NGOs blast gov't plan for deportation or incarceration of African migrants

“The government has crossed a redline, and we see a lot of panic in the community."

An African migrant wears a T-shirt with a Hebrew phrase referring to the Holocaust," I promise to remember... and never forget!" in south Tel Aviv July 17, 2013. (photo credit: REUTERS)
An African migrant wears a T-shirt with a Hebrew phrase referring to the Holocaust," I promise to remember... and never forget!" in south Tel Aviv July 17, 2013.
(photo credit: REUTERS)
The Interior Ministry’s aggressive, multitiered campaign to deport African asylum-seekers or imprison them within 90 days will result in a humanitarian crisis and a black eye for a country populated by former refugees, rights organizations said on Wednesday.
On Tuesday, the ministry’s Population, Immigration and Border Authority announced that it is actively pursuing strong measures beginning in March, including indefinite prison sentences, for those who refuse to leave.
While minors and their parents will be exempt from the action, all other migrants who do not accept $3,500 to voluntarily leave Israel by the end of March will be denied temporary visas and locked in a Negev prison facility.
Meanwhile, Prime Minister Benjamin Netanyahu on Wednesday renewed his pledge to forcibly deport African asylum-seekers to Rwanda, whose government will reportedly receive $5,000 per person sent there.
Although the government labels the vast majority of the 35,000 refugees as “infiltrators” because they illegally entered Israel via Sinai, Dror Sadot, spokeswoman for the Hotline for Refugees and Migrants, said they are primarily legitimate asylum- seekers fleeing genocide.
Forced deportation to Rwanda, said Sadot, will likely place them in life-threatening circumstances.
“We know from numerous testimonies that the refugees who are sent to Rwanda are tortured and not given any security, status or work permits, so they must continue with their asylum journey,” she said.
“With a refugee crisis all over the world, Israel, which has enough resources to absorb 35,000 refugees, has a moral obligation to grant refugee status. Jewish people know best what it is like to be a refugee, and it is the obligation of a Jewish state to accept people who are asking for asylum.”
Sadot continued: “The government has crossed a redline, and we see a lot of panic in the community – particularly at our Crisis Intervention Center [in Tel Aviv], where there are now lines outside our offices. There is a complete lack of transparency, and it is terrifying these people.”
Adonay, a 33-year-old Eritrean merchant who requested his last name not be published, put the pending ultimatum in stark terms.
“If I am forced to go to Rwanda, I will die,” he said on Wednesday. “I know of people who went there – and we never heard from them again. They are given no rights and have no status.”
In a joint letter, a consortium of human rights agencies – including Amnesty International Israel, ASSAF – Aid Organization for Refugees, ACRI – The Association for Civil Rights in Israel, Kav LaOved, Physicians for Human Rights – Israel, and the African Refugee Development Center – deemed forced deportation a veritable death sentence.

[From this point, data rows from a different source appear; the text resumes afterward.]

-- ==== Sys2Proof/Machine/Sha256.lean ====
section
/-! DEFINITION. The SHA-256 unit (41_sha256.md): logical functions, constants, message schedule expander, round function,
compression, accumulator, padding unit, and the commands SHA_INIT, SHA_BLOCK and SHA_FINAL. Every addition of words is
`+32` (R100). -/

namespace Sys2Proof.Machine

open Sys2Proof

/-! ### Logical functions -/

/-- `ROTR(x, n)`, 0 < n < 32 (R11). -/
def rotr (x : Word) (n : Nat) : Word := (x >>> n) ||| (x <<< (32 - n))

/-- `SHR(x, n)` (R11). -/
def shr (x : Word) (n : Nat) : Word := x >>> n

/-- `Ch` (R101). -/
def ch (x y z : Word) : Word := (x &&& y) ^^^ (~~~x &&& z)

/-- `Maj` (R102). -/
def maj (x y z : Word) : Word := (x &&& y) ^^^ (x &&& z) ^^^ (y &&& z)

/-- `Σ0` (R103). -/
def bigSigma0 (x : Word) : Word := rotr x 2 ^^^ rotr x 13 ^^^ rotr x 22

/-- `Σ1` (R104). -/
def bigSigma1 (x : Word) : Word := rotr x 6 ^^^ rotr x 11 ^^^ rotr x 25

/-- `σ0`: the last term is a shift (R105). -/
def smallSigma0 (x : Word) : Word := rotr x 7 ^^^ rotr x 18 ^^^ shr x 3

/-- `σ1`: the last term is a shift (R106). -/
def smallSigma1 (x : Word) : Word := rotr x 17 ^^^ rotr x 19 ^^^ shr x 10

/-! ### Constants -/

/-- The 64 round constants K[0..63] (R108). -/
def roundConstants : List Word :=
  [0x428A2F98#32, 0x71374491#32, 0xB5C0FBCF#32, 0xE9B5DBA5#32, 0x3956C25B#32, 0x59F111F1#32, 0x923F82A4#32, 0xAB1C5ED5#32]
    ++ [0xD807AA98#32, 0x12835B01#32, 0x243185BE#32, 0x550C7DC3#32, 0x72BE5D74#32, 0x80DEB1FE#32, 0x9BDC06A7#32, 0xC19BF174#32]
    ++ [0xE49B69C1#32, 0xEFBE4786#32, 0x0FC19DC6#32, 0x240CA1CC#32, 0x2DE92C6F#32, 0x4A7484AA#32, 0x5CB0A9DC#32, 0x76F988DA#32]
    ++ [0x983E5152#32, 0xA831C66D#32, 0xB00327C8#32, 0xBF597FC7#32, 0xC6E00BF3#32, 0xD5A79147#32, 0x06CA6351#32, 0x14292967#32]
    ++ [0x27B70A85#32, 0x2E1B2138#32, 0x4D2C6DFC#32, 0x53380D13#32, 0x650A7354#32, 0x766A0ABB#32, 0x81C2C92E#32, 0x92722C85#32]
    ++ [0xA2BFE8A1#32, 0xA81A664B#32, 0xC24B8B70#32, 0xC76C51A3#32, 0xD192E819#32, 0xD6990624#32, 0xF40E3585#32, 0x106AA070#32]
    ++ [0x19A4C116#32, 0x1E376C08#32, 0x2748774C#32, 0x34B0BCB5#32, 0x391C0CB3#32, 0x4ED8AA4A#32, 0x5B9CCA4F#32, 0x682E6FF3#32]
    ++ [0x748F82EE#32, 0x78A5636F#32, 0x84C87814#32, 0x8CC70208#32, 0x90BEFFFA#32, 0xA4506CEB#32, 0xBEF9A3F7#32, 0xC67178F2#32]

/-- The eight words a, b, c, d, e, f, g, h of a hash state or of the working variables (R110, R111). -/
structure Vars where
  a : Word
  b : Word
  c : Word
  d : Word
  e : Word
  f : Word
  g : Word
  h : Word
deriving DecidableEq, Repr

/-- The initial hash values IV[0..7] (R107). -/
def initialHash : Vars where
  a := 0x6A09E667#32
  b := 0xBB67AE85#32
  c := 0x3C6EF372#32
  d := 0xA54FF53A#32
  e := 0x510E527F#32
  f := 0x9B05688C#32
  g := 0x1F83D9AB#32
  h := 0x5BE0CD19#32

/-- Hash words H[0..7] as the eight variables (R111). -/
def varsOfWords (ws : List Word) : Vars where
  a := ws.getD 0 0#32
  b := ws.getD 1 0#32
  c := ws.getD 2 0#32
  d := ws.getD 3 0#32
  e := ws.getD 4 0#32
  f := ws.getD 5 0#32
  g := ws.getD 6 0#32
  h := ws.getD 7 0#32

/-- The eight variables in the order of H[0..7]. -/
def wordsOfVars (v : Vars) : List Word := [v.a, v.b, v.c, v.d, v.e, v.f, v.g, v.h]

/-- The hash state in H[0..7]. -/
def State.hashVars (s : State) : Vars := varsOfWords (valuesOf s.h.toList)

/-- H[0..7] after a command wrote all of it (R38). -/
def hashRegister (v : Vars) : Vector DataWord 8 :=
  #v[.ofWord v.a, .ofWord v.b, .ofWord v.c, .ofWord v.d, .ofWord v.e, .ofWord v.f, .ofWord v.g, .ofWord v.h]

/-! ### Schedule, round, compression -/

/-- The next schedule word: with t = the number of words so far, σ1(W[t−2]) + W[t−7] + σ0(W[t−15]) + W[t−16] (R109). -/
def nextScheduleWord (w : List Word) : Word :=
  smallSigma1 (w.getD (w.length - 2) 0#32) + w.getD (w.length - 7) 0#32
    + smallSigma0 (w.getD (w.length - 15) 0#32) + w.getD (w.length - 16) 0#32

/-- Append `k` schedule words (R109). -/
def extendSchedule : Nat → List Word → List Word
  | 0, w => w
  | k + 1, w => extendSchedule k (w ++ [nextScheduleWord w])

/-- `Schedule(M[0..15])`: W[0..63] (R109). -/
def schedule (m : List Word) : List Word := extendSchedule 48 m

/-- `Round(t, vars, w)` with k = K[t] (R110). -/
def round (v : Vars) (k w : Word) : Vars :=
  let t1 := v.h + bigSigma1 v.e + ch v.e v.f v.g + k + w
  let t2 := bigSigma0 v.a + maj v.a v.b v.c
  { a := t1 + t2, b := v.a, c := v.b, d := v.c, e := v.d + t1, f := v.e, g := v.f, h := v.g }

/-- The rounds in order, one per pair (K[t], W[t]) (R111). -/
def rounds (v : Vars) (kws : List (Word × Word)) : Vars := kws.foldl (fun v kw => round v kw.1 kw.2) v

/-- `Accumulate(Hin, vars)` (R112). -/
def accumulate (hin v : Vars) : Vars where
  a := hin.a + v.a
  b := hin.b + v.b
  c := hin.c + v.c
  d := hin.d + v.d
  e := hin.e + v.e
  f := hin.f + v.f
  g := hin.g + v.g
  h := hin.h + v.h

/-- `Compress(Hin, M)`: schedule, 64 rounds, accumulate (R111). -/
def compress (hin : Vars) (m : List Word) : Vars :=
  accumulate hin (rounds hin (roundConstants.zip (schedule m)))

/-! ### Padding -/

/-- How many zero bytes stand between the 0x80 byte and the length (R114; 90_conflicts.md C1). -/
def padZeros (r : Nat) : Nat := if r ≤ 55 then 55 - r else 119 - r

/-- The padded tail: the last r message bytes, 0x80, zeros, the bit length big-endian (R114). -/
def padBytes (p : List Byte) (len : BitVec 64) : List Byte :=
  p ++ [0x80#8] ++ List.replicate (padZeros p.length) 0x00#8 ++ be64 len

/-- Cut words into `k` blocks of 16 (R114). -/
def blocksOf : Nat → List Word → List (List Word)
  | 0, _ => []
  | k + 1, ws => ws.take 16 :: blocksOf k (ws.drop 16)

/-- How many blocks `Pad` gives (R114). -/
def padBlockCount (r : Nat) : Nat := if r ≤ 55 then 1 else 2

/-- `Pad(p, L)`: one block if r ≤ 55, else two (R114). -/
def pad (p : List Byte) (len : BitVec 64) : List (List Word) :=
  blocksOf (padBlockCount p.length) (wordsOfBytes (padBytes p len))

/-- Compress blocks in order (R117). -/
def absorb (h : Vars) (blocks : List (List Word)) : Vars := blocks.foldl compress h

/-! ### The whole hash, as a function of the message -/

/-- The 64-byte blocks of the first 64·k bytes, as words (R119). -/
def fullBlocks : Nat → List Byte → List (List Word)
  | 0, _ => []
  | k + 1, m => wordsOfBytes (m.take 64) :: fullBlocks k (m.drop 64)

/-- `Hfin` of R119: Compress folded over the full blocks and then over `Pad` of the rest, from IV. -/
def hashOf (m : List Byte) : Vars :=
  absorb (absorb initialHash (fullBlocks (m.length / 64) m))
    (pad (m.drop (64 * (m.length / 64))) (BitVec.ofNat 64 (8 * m.length)))

/-! ### Commands -/

/-- `LEN + 512 > 2^64 − 1` (R116, R174). -/
def lenOverflows (len : BitVec 64) : Bool := decide (2 ^ 64 - 1 < len.toNat + 512)

/-- SHA_INIT (R115). -/
def execShaInit (s : State) : Result :=
  .next (complete ((s.setHash (hashRegister initialHash) 0#64).setShaFlags true false))

/-- SHA_BLOCK (R116). -/
def execShaBlock (s : State) : Result :=
  .next (
    if s.shaActive = false then raiseError .sequence s
    else if lenOverflows s.len then raiseError .lenOverflow s
    else complete (s.setHash (hashRegister (compress s.hashVars (valuesOf s.msg.toList))) (s.len + 512#64)))

/-- The updates of SHA_FINAL r: H is the digest of the blocks padded from the first r bytes of MSG, and LEN, SHA_ACTIVE and
DIGEST_VALID follow (R117). The sum LEN + 8r is below 2^64 in every state a run reaches (log 11). -/
def finalUpdate (r : Nat) (s : State) : State :=
  let len := s.len + BitVec.ofNat 64 (8 * r)
  let p := (bytesOfWords (valuesOf (finalWords s.msg r))).take r
  (s.setHash (hashRegister (absorb s.hashVars (pad p len))) len).setShaFlags false true

/-- SHA_FINAL r (R117). A count above 63 has no command word (R82; log 16). -/
def execShaFinal (r : Nat) (s : State) : Result :=
  if 63 < r then .refused (.notEncodable "SHA_FINAL")
  else .next (if s.shaActive = false then raiseError .sequence s else complete (finalUpdate r s))

end Sys2Proof.Machine
end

“Israel is sending refugees to an unsafe country, and many of them to their deaths,” the letter stated.
“Rwanda is not safe. All eyewitness accounts tell us that those who are deported from Israel to Rwanda find themselves exposed to threats such as kidnapping, torture and human trafficking. They are forced to continue their lives as refugees.
“Few of them succeed in surviving the journey and arriving in the end to a safe haven. The expulsion to Rwanda endangers the very lives of these refugees.”
Moreover, the human rights activists claim that Israel is deliberately preventing Africans from applying for asylum, and then stating that since they did not submit their requests, they will expel them.
“This year alone, 7,000 Eritreans and Sudanese tried to submit asylum applications, but the Population and Immigration Authority prevented them from physically doing so,” the letter states.
“The only office in the country where one can apply for asylum doesn’t even allow for Africans to use their rights and refuses to take in the asylum applications of the thousands of them who wait in line for days.”